Разделитель для чтения книг в онлайн библиотеке

Онлайн книга «Есико»

Cтраница 2

Однажды, еще мальчиком, я обнаружил среди отцовских книг лакированную шкатулку, в которой хранилось несколько ксилографий с изображением известных батальных сцен на фоне заснеженных пейзажей. Видимо, картинки эти редко вынимались на свет — цвета на них остались такими же свежими и чистыми, как в день, когда их напечатали: огненно-красные и желтые вспышки пушечных выстрелов, темно-синие зимние ночи. Лошади, от шеи до копыт накрытые красивыми попонами из утепленной шотландки, были выписаны так живо, что почти физически ощущалось, как они дрожат от холода, стоя на снегу. Я до сих пор помню названия: «Тяжелый бой капитана Асакавы», «Банзай, Япония! Победная песнь над Пхеньяном». А китайцы? Они изображались желтыми, скукоженными крысоподобными существами с косичками, узкими глазками-щелочками — и либо корчились от ужаса, либо простирались под сапогами солдат-триумфаторов.
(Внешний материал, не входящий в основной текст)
/-- The body answers ACCEPTED and ends at once. -/
theorem runBody_both {st : Nat} {bod fin : List Byte} {parts : List Part} {words : List Nat} (hq : rq.quiet = false)
    (hl : s.longRunning < 8)
    (hb : body (startCommand op idemp rq s) = (t, .both bod st fin))
    (hk : Keeps (.cmd :: .regs :: parts) s t) (hw : KeepsRegs (replyRegs ++ words) s t) (he : SendsEvents s t) :
    SendsAll [replyOf op rq false St.accepted bod s.cmd.seq, replyOf op rq true st fin s.cmd.seq] s
        (runBody op idemp rq body s) ∧
      CmdFrame parts words s (runBody op idemp rq body s) := by
  have hl' : ({ startCommand op idemp rq s with cmd.cur := none } : State).longRunning < 8 := hl
  simp only [runBody, hb, endBody, closeCommand, hl', if_true]
  generalize hu : pushReply op rq false St.accepted bod (some s.cmd.seq) { t with cmd.cur := none } = u
  have h1 := pushReply_step op rq false St.accepted bod (some s.cmd.seq) { t with cmd.cur := none }
  have h2 := pushReply_out hq op false St.accepted bod s.cmd.seq { t with cmd.cur := none }
  rw [hu] at h1 h2
  have hs := lostReport_step (finalReply op rq s.cmd.seq st fin u)
  have h3 := h1.trans ((finalReply_step op rq s.cmd.seq st fin u).trans (.of_send hs))
  obtain ⟨evs, h5, h6⟩ := he
  obtain ⟨evs', h7, h8⟩ := hs.sends
  refine ⟨⟨evs, evs', ?_, ?_⟩, (Keeps.of_cur hk (by simp) _).trans (h3.keeps.mono (by simp)), ?_⟩
  · exact fun e hm => (List.mem_append.1 hm).elim (h5 e) (h7 e)
  · rw [h8, finalReply_out hq, h2]; simp [h6]
  · exact KeepsRegs.trans (t := { t with cmd.cur := none }) hw (h3.words.left _)

end Sys2Proof.Machine
end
Японцы, великолепные в своих черных, как в прусской армии, мундирах, были куда выше, чем эти дохлые китайские крысы. И выглядели почти как европейцы. В то время это не казалось мне чем-то особенно странным. Но, могу сказать, и особой гордостью меня не наполняло. Я не переставал удивляться, отчего победа над такими жалкими врагами подается как величайшая доблесть.
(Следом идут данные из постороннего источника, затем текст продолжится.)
/-- Which are valid follows from the words of the photodiodes. -/
theorem pdValid_congr (h : ∀ n < 4, pdQ t n = pdQ s n) :
    pdValid t = pdValid s ∧ (pdValid t).filterMap (pdQ t) = (pdValid s).filterMap (pdQ s) := by
  have hok : (List.range 4).filter (fun n => pdInRange (pdQ t n)) = (List.range 4).filter (fun n => pdInRange (pdQ s n)) :=
    List.filter_congr fun n hn => by rw [h n (List.mem_range.1 hn)]
  have hmap : ∀ l : List Nat, (∀ n ∈ l, n < 4) → l.filterMap (pdQ t) = l.filterMap (pdQ s) := fun l hl =>
    List.filterMap_congr fun n hn => h n (hl n hn)
  have hlt : ∀ n ∈ (List.range 4).filter (fun n => pdInRange (pdQ s n)), n < 4 := fun n hn =>
    List.mem_range.1 (List.mem_filter.1 hn).1
  have hv : pdValid t = pdValid s := by
    unfold pdValid
    simp only [hok, hmap _ hlt]
    split
    · rfl
    · exact List.filter_congr fun n hn => by rw [h n (hlt n hn)]
  exact ⟨hv, by rw [hv]; exact hmap _ fun n hn => (mem_pdValid hn).1⟩

/-! ### What the valid photodiodes are told in -/

/-- What showing the valid photodiodes leaves. -/
structure PdTold (s t : State) : Prop where
  moves : Moves [.event] [] [0x602C, 0x6050] s t
  valid : t.f F.DRV_FLUX_PD_VALID = ((pdValid s).map (fun n => 2 ^ n)).sum
  reject : (pdValid s).length < 4 → t.fb F.DRV_STATUS_PD_REJECT = true
  corr : t.f F.DRV_FLUX_CORR = s.f F.DRV_FLUX_CORR

theorem pdTold_shown (s : State) (h : (List.range 4).filter (fun n => !(pdValid s).contains n) = []) :
    PdTold s (s.setF F.DRV_FLUX_PD_VALID ((pdValid s).map (fun n => 2 ^ n)).sum) :=
  ⟨(Moves.refl _ _ _ s).setF _ (by decide), f_setF_same s (by decide) (pdValid_mask_lt s),
    fun hl => absurd h (pdValid_rejects hl), f_setF_other s _ (by decide) (by decide) (by decide)⟩

theorem pdTold_rejected (data : List Byte) (s : State) :
    PdTold s (((s.setF F.DRV_FLUX_PD_VALID ((pdValid s).map (fun n => 2 ^ n)).sum).setB F.DRV_STATUS_PD_REJECT true).raise
      0x64 data) := by
  refine ⟨(((Moves.refl _ _ _ s).setF _ (by decide)).setB _ (by decide)).raise (by decide) _ _, ?_, fun _ => ?_, ?_⟩
  · rw [raise_f _ _ _ (by decide), f_setB_other _ _ (by decide) (by decide) (by decide),
      f_setF_same s (by decide) (pdValid_mask_lt s)]
  · rw [raise_fb _ _ _ (by decide), fb_setB_same _ _ (by decide)]
  · rw [raise_f _ _ _ (by decide), f_setB_other _ _ (by decide) (by decide) (by decide),
      f_setF_other s _ (by decide) (by decide) (by decide)]

/-! ### The flux loop (R100) -/

/-- The bounded inverse of the mean of the quotients. -/
def fluxTarget (qs : List Rat) : Rat :=
  maxR (17 / 20) (minR (23 / 20) (if qs.sum / (qs.length : Rat) = 0 then 0 else 1 / (qs.sum / (qs.length : Rat))))

/-- The correction of the next period, in steps of 2^-23. -/
def fluxNext (qs : List Rat) (s : State) : Nat :=
  ratSteps 8388608 ((s.f F.DRV_FLUX_CORR : Rat) / 8388608 +
    (fluxTarget qs - (s.f F.DRV_FLUX_CORR : Rat) / 8388608) / (10 * (rateHz s.rate : Rat)))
Эти картинки были для меня первым проблеском большого мира, находившегося так далеко от нашей деревушки под Аомори. Но не они зародили во мне мечту оставить насиженное место. Теперь, оглядываясь назад, я думаю, эти мечты были вскормлены моей тягой к искусству. Я всегда представлял себя художником в душе, человеком театра. Это началось в самом раннем возрасте. Хотя у нас не было особой возможности посетить что-нибудь грандиозное, вроде представления театра кабуки. Для этого пришлось бы поехать аж в Аомори. Наша же деревня была слишком далекой даже для бродячих актеров, исполнявших более вульгарные и низкие виды драмы. Да и почти они нас своим коротким визитом — мой отец никогда не позволил бы мне даже приблизиться к подобным развлекальщикам. Все-таки он служил деревенским школьным учителем, очень гордился своей респектабельностью и считал, что приличные люди не должны смотреть на представления всякой швали.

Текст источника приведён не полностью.